-- ==== Sys2Proof/Tests/Slice0.lean ====
section
/-! SUPPORT. Tests: ill-formed commands are refused; each clause of a statement that has hypotheses has a state and operands that meet them; a few commands
are run for one step on small states. Expected values come from the manual's tables and equations. -/

namespace Sys2Proof.Tests

open Sys2Proof Sys2Proof.Machine Sys2Proof.Claims

-- One theorem at a time: each thread of the elaborator reserves a stack, and together they pass the check's memory limit.
set_option Elab.async false

/-- A payload of fields (byte, bit, value). -/
def pay (l : List (Nat × Nat × Nat)) : BitVec 320 := BitVec.ofNat 320 (l.foldl (fun a f => a + f.2.2 * 2 ^ (8 * f.1 + f.2.1)) 0)

/-- A started slot of opcode `op`, the flag bits `fl` of byte 1 and options `opt` of byte 4, with its time and payload. -/
def slotOf (op : Nat) (p : List (Nat × Nat × Nat)) (fl : Nat := 0) (at_ : Nat := 0) (opt : Nat := 0) : Slot :=
  { seq := 0, index := 0, payload := pay p, stage := .started, cplErr := false
    entry := BitVec.ofNat 512 (op + fl * 2 ^ 8 + 7 * 2 ^ 16 + opt * 2 ^ 32 + at_ * 2 ^ 64 + (pay p).toNat * 2 ^ 192) }

/-- The device in ACTIVE after its power-up, air time RELEASED, in a mode. -/
def live (m : Mode := .full) : State :=
  { State.reset with
    dp := 20000000
    pwr := { Pwr.reset with vin := true, st := .active, target := .active, bootStage := 6, rails := 0x1FF, memReady := true }
    ym := { Ym.reset with air := .released, now := 9830400 }
    mode := { ModeCtl.reset with cur := m }
    tack := { Tack.reset with read := true } }

/-- A command of ring 0 with that slot. -/
def put (s : State) (x : Slot) : State :=
  { s with host := { s.host with rings := vmod s.host.rings 0 fun r => { r with st := .running, head := 1, tail := 1, nextSeq := 1, slots := [x] } } }

/-- The command of the slot; `d` is what host memory answers. -/
def cmd (d : Option Bytes := none) : Cmd := { ring := 0, seq := 0, data := d, respErr := false }


-- Ill-formed commands are refused

/-- A failure that a march reports. -/
def failAt (b : Nat) : MarchFail := { bank := b, row := 0, words := 1, bits := [] }
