-- ==== Sys2Proof/Machine/System.lean ====
section
/-!
DEFINITION. The null command (30_encoding.md R110).
-/

namespace Sys2Proof.Machine

/-- `NOP` (R110): `STATUS <- 0`, nothing else. -/
def execNop (s : State) : Result := .next s.accept

end Sys2Proof.Machine
end

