-- ==== Sys2Proof/Laws/State.lean ====
section
/-!
SUPPORT. One lemma per field per named update of the state, so that no later proof unfolds a record update.
-/

namespace Sys2Proof.Machine

variable (s : State)

/-! `State.refuse`: A refusal writes `STATUS` alone (R283). -/

@[simp] theorem State.refuse_arg0 (c : RefuseCode) : (s.refuse c).arg0 = s.arg0 := rfl
@[simp] theorem State.refuse_arg1 (c : RefuseCode) : (s.refuse c).arg1 = s.arg1 := rfl
@[simp] theorem State.refuse_arg2 (c : RefuseCode) : (s.refuse c).arg2 = s.arg2 := rfl
@[simp] theorem State.refuse_arg3 (c : RefuseCode) : (s.refuse c).arg3 = s.arg3 := rfl
@[simp] theorem State.refuse_res0 (c : RefuseCode) : (s.refuse c).res0 = s.res0 := rfl
@[simp] theorem State.refuse_res1 (c : RefuseCode) : (s.refuse c).res1 = s.res1 := rfl
@[simp] theorem State.refuse_status (c : RefuseCode) : (s.refuse c).status = c.code := rfl
@[simp] theorem State.refuse_lastCmd (c : RefuseCode) : (s.refuse c).lastCmd = s.lastCmd := rfl
@[simp] theorem State.refuse_ie (c : RefuseCode) : (s.refuse c).ie = s.ie := rfl
@[simp] theorem State.refuse_ptLen (c : RefuseCode) : (s.refuse c).ptLen = s.ptLen := rfl
@[simp] theorem State.refuse_mem (c : RefuseCode) : (s.refuse c).mem = s.mem := rfl
@[simp] theorem State.refuse_desc (c : RefuseCode) : (s.refuse c).desc = s.desc := rfl
@[simp] theorem State.refuse_reg (c : RefuseCode) : (s.refuse c).reg = s.reg := rfl
@[simp] theorem State.refuse_rst (c : RefuseCode) : (s.refuse c).rst = s.rst := rfl
@[simp] theorem State.refuse_bb0 (c : RefuseCode) : (s.refuse c).bb0 = s.bb0 := rfl
@[simp] theorem State.refuse_bb1 (c : RefuseCode) : (s.refuse c).bb1 = s.bb1 := rfl
@[simp] theorem State.refuse_tagV (c : RefuseCode) : (s.refuse c).tagV = s.tagV := rfl
@[simp] theorem State.refuse_tagSlot (c : RefuseCode) : (s.refuse c).tagSlot = s.tagSlot := rfl
@[simp] theorem State.refuse_dst (c : RefuseCode) : (s.refuse c).dst = s.dst := rfl
@[simp] theorem State.refuse_cand (c : RefuseCode) : (s.refuse c).cand = s.cand := rfl
@[simp] theorem State.refuse_cur (c : RefuseCode) : (s.refuse c).cur = s.cur := rfl
@[simp] theorem State.refuse_tried (c : RefuseCode) : (s.refuse c).tried = s.tried := rfl
@[simp] theorem State.refuse_flip (c : RefuseCode) : (s.refuse c).flip = s.flip := rfl
@[simp] theorem State.refuse_nrec (c : RefuseCode) : (s.refuse c).nrec = s.nrec := rfl
@[simp] theorem State.refuse_natt (c : RefuseCode) : (s.refuse c).natt = s.natt := rfl
@[simp] theorem State.refuse_nmatch (c : RefuseCode) : (s.refuse c).nmatch = s.nmatch := rfl
@[simp] theorem State.refuse_last (c : RefuseCode) : (s.refuse c).last = s.last := rfl
@[simp] theorem State.refuse_matchV (c : RefuseCode) : (s.refuse c).matchV = s.matchV := rfl
@[simp] theorem State.refuse_matchSlot (c : RefuseCode) : (s.refuse c).matchSlot = s.matchSlot := rfl
@[simp] theorem State.refuse_evt (c : RefuseCode) : (s.refuse c).evt = s.evt := rfl
@[simp] theorem State.refuse_epoch (c : RefuseCode) : (s.refuse c).epoch = s.epoch := rfl
@[simp] theorem State.refuse_requests (c : RefuseCode) : (s.refuse c).requests = s.requests := rfl
@[simp] theorem State.refuse_resp (c : RefuseCode) : (s.refuse c).resp = s.resp := rfl

/-! `State.accept`: An executed command ends with `STATUS <- 0` (R100). -/

@[simp] theorem State.accept_arg0 : (s.accept).arg0 = s.arg0 := rfl
@[simp] theorem State.accept_arg1 : (s.accept).arg1 = s.arg1 := rfl
@[simp] theorem State.accept_arg2 : (s.accept).arg2 = s.arg2 := rfl
@[simp] theorem State.accept_arg3 : (s.accept).arg3 = s.arg3 := rfl
@[simp] theorem State.accept_res0 : (s.accept).res0 = s.res0 := rfl
@[simp] theorem State.accept_res1 : (s.accept).res1 = s.res1 := rfl
@[simp] theorem State.accept_status : (s.accept).status = 0 := rfl
@[simp] theorem State.accept_lastCmd : (s.accept).lastCmd = s.lastCmd := rfl
@[simp] theorem State.accept_ie : (s.accept).ie = s.ie := rfl
@[simp] theorem State.accept_ptLen : (s.accept).ptLen = s.ptLen := rfl
@[simp] theorem State.accept_mem : (s.accept).mem = s.mem := rfl
@[simp] theorem State.accept_desc : (s.accept).desc = s.desc := rfl
@[simp] theorem State.accept_reg : (s.accept).reg = s.reg := rfl
@[simp] theorem State.accept_rst : (s.accept).rst = s.rst := rfl
@[simp] theorem State.accept_bb0 : (s.accept).bb0 = s.bb0 := rfl
@[simp] theorem State.accept_bb1 : (s.accept).bb1 = s.bb1 := rfl
@[simp] theorem State.accept_tagV : (s.accept).tagV = s.tagV := rfl
@[simp] theorem State.accept_tagSlot : (s.accept).tagSlot = s.tagSlot := rfl
@[simp] theorem State.accept_dst : (s.accept).dst = s.dst := rfl
@[simp] theorem State.accept_cand : (s.accept).cand = s.cand := rfl
@[simp] theorem State.accept_cur : (s.accept).cur = s.cur := rfl
@[simp] theorem State.accept_tried : (s.accept).tried = s.tried := rfl
@[simp] theorem State.accept_flip : (s.accept).flip = s.flip := rfl
@[simp] theorem State.accept_nrec : (s.accept).nrec = s.nrec := rfl
@[simp] theorem State.accept_natt : (s.accept).natt = s.natt := rfl
@[simp] theorem State.accept_nmatch : (s.accept).nmatch = s.nmatch := rfl
@[simp] theorem State.accept_last : (s.accept).last = s.last := rfl
@[simp] theorem State.accept_matchV : (s.accept).matchV = s.matchV := rfl
@[simp] theorem State.accept_matchSlot : (s.accept).matchSlot = s.matchSlot := rfl
@[simp] theorem State.accept_evt : (s.accept).evt = s.evt := rfl
@[simp] theorem State.accept_epoch : (s.accept).epoch = s.epoch := rfl
@[simp] theorem State.accept_requests : (s.accept).requests = s.requests := rfl
@[simp] theorem State.accept_resp : (s.accept).resp = s.resp := rfl
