theorem Desc.pulseOnes_nrz {n : Nat} (nrz : p.shortWidth = p.longWidth) (period : 1 ≤ p.longWidth.toNat) (some_ones : 1 ≤ n) :
    p.pulseOnes (n * p.longWidth.toNat) = (n, true) := by
  simp [Desc.pulseOnes, nrz, rnd_mul n _ period, some_ones]

theorem Desc.gapZeros_nrz (pulse n : Nat) (nrz : p.shortWidth = p.longWidth) (period : 1 ≤ p.longWidth.toNat) :
    p.gapZeros pulse (n * p.longWidth.toNat) = (n, true) := by
  simp [Desc.gapZeros, nrz, rnd_mul n _ period]

theorem Desc.pulseOnes_rz (rz : p.shortWidth ≠ p.longWidth) : p.pulseOnes p.shortWidth.toNat = (1, true) := by
  simp [Desc.pulseOnes, rz]

theorem Desc.gapZeros_rz {pulse gap n : Nat} (rz : p.shortWidth ≠ p.longWidth) (period : 1 ≤ p.longWidth.toNat)
    (completes : pulse + gap = (n + 1) * p.longWidth.toNat) : p.gapZeros pulse gap = (n, true) := by
  have exact_sum : (pulse : Int) + gap - (n + 1) * p.longWidth.toNat = 0 := by
    rw [← Int.natCast_add, completes]
    push_cast
    ring
  simp [Desc.gapZeros, rz, completes, rnd_mul (n + 1) _ period, exact_sum]

/-- A train of exact pairs, one for each run, spells its ones and zeros. -/
theorem pcmOutputs_append {runs : List (Nat × Nat)} {pair : Nat × Nat → Nat × Nat} {ones : Nat × Nat → Nat}
    (exact_runs : ∀ r ∈ runs, p.InsideLimits (pair r).2 ∧ p.pulseOnes (pair r).1 = (ones r, true) ∧
      p.gapZeros (pair r).1 (pair r).2 = (r.2, true)) (rest : List (Nat × Nat)) :
    pcmOutputs p (runs.map pair ++ rest) =
      (runs.flatMap fun r => List.replicate (ones r) true ++ List.replicate r.2 false).map some ++ pcmOutputs p rest := by
  induction runs with
  | nil => rfl
  | cons r runs ih =>
    obtain ⟨⟨gapInside, resetInside⟩, pulse, gap⟩ := exact_runs r List.mem_cons_self
    have tail := ih fun r' hr' => exact_runs r' (List.mem_cons_of_mem _ hr')
    rw [List.map_cons, List.cons_append, pcmOutputs, pulse, gap, if_neg (by omega), if_neg (by omega), if_pos rfl, tail]
    simp [bitsIf]

/-- A last pulse before a gap beyond a limit is its ones, and at most the end of the row. -/
theorem pcmOutputs_last {pulse gap n : Nat} (valid : p.pulseOnes pulse = (n, true)) (outside : ¬ p.InsideLimits gap) :
    pcmOutputs p [(pulse, gap)] = (List.replicate n true).map some ∨
      pcmOutputs p [(pulse, gap)] = (List.replicate n true).map some ++ [none] := by
  by_cases reset : p.resetLimit.toNat < gap
  · exact .inl (by simp [pcmOutputs, valid, bitsIf, reset])
  · exact .inr (by simp [pcmOutputs, valid, bitsIf, reset, gapLimit_lt_of_not_insideLimits outside reset])

/-- What both forms of PCM share: exact runs give their row, and a last pulse before a boundary its ones. -/
theorem demodTrain_exact_pcm (coding : p.coding = 2#3) {runs : List (Nat × Nat)} {pair : Nat × Nat → Nat × Nat}
    {ones : Nat × Nat → Nat}
    (exact_runs : ∀ r ∈ runs, p.InsideLimits (pair r).2 ∧ p.pulseOnes (pair r).1 = (ones r, true) ∧
      p.gapZeros (pair r).1 (pair r).2 = (r.2, true)) :
    let bits := runs.flatMap fun r => List.replicate (ones r) true ++ List.replicate r.2 false
    (bits.length ≤ 4096 → (demodTrain p (runs.map pair)).buf = { rows := if bits = [] then [] else [bits], ovf := false }) ∧
      ∀ n pulse gap, p.pulseOnes pulse = (n, true) → ¬ p.InsideLimits gap →
        (bits ++ List.replicate n true).length ≤ 4096 → (demodTrain p (runs.map pair ++ [(pulse, gap)])).buf =
          { rows := if bits ++ List.replicate n true = [] then [] else [bits ++ List.replicate n true], ovf := false } := by
  refine ⟨fun fits => ?_, fun n pulse gap valid outside fits => ?_⟩
  · rw [demodTrain_pcm coding]
    exact stored_message fits (.inl (by simpa [pcmOutputs] using pcmOutputs_append exact_runs []))
  · rw [demodTrain_pcm coding, pcmOutputs_append exact_runs]
    refine stored_message fits ((pcmOutputs_last valid outside).imp ?_ ?_) <;> intro last
    · rw [last, List.map_append]
    · rw [last, List.map_append, List.append_assoc]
● ● ● ● ●
- **Work order**: After identifying the lines above that contain "commands", copy each one.

- **Finished exercise**:
/-! SUPPORT. Tests: ill-formed commands are refused; each clause of a statement that has hypotheses has a state and operands that meet them; a few commands
-- Ill-formed commands are refused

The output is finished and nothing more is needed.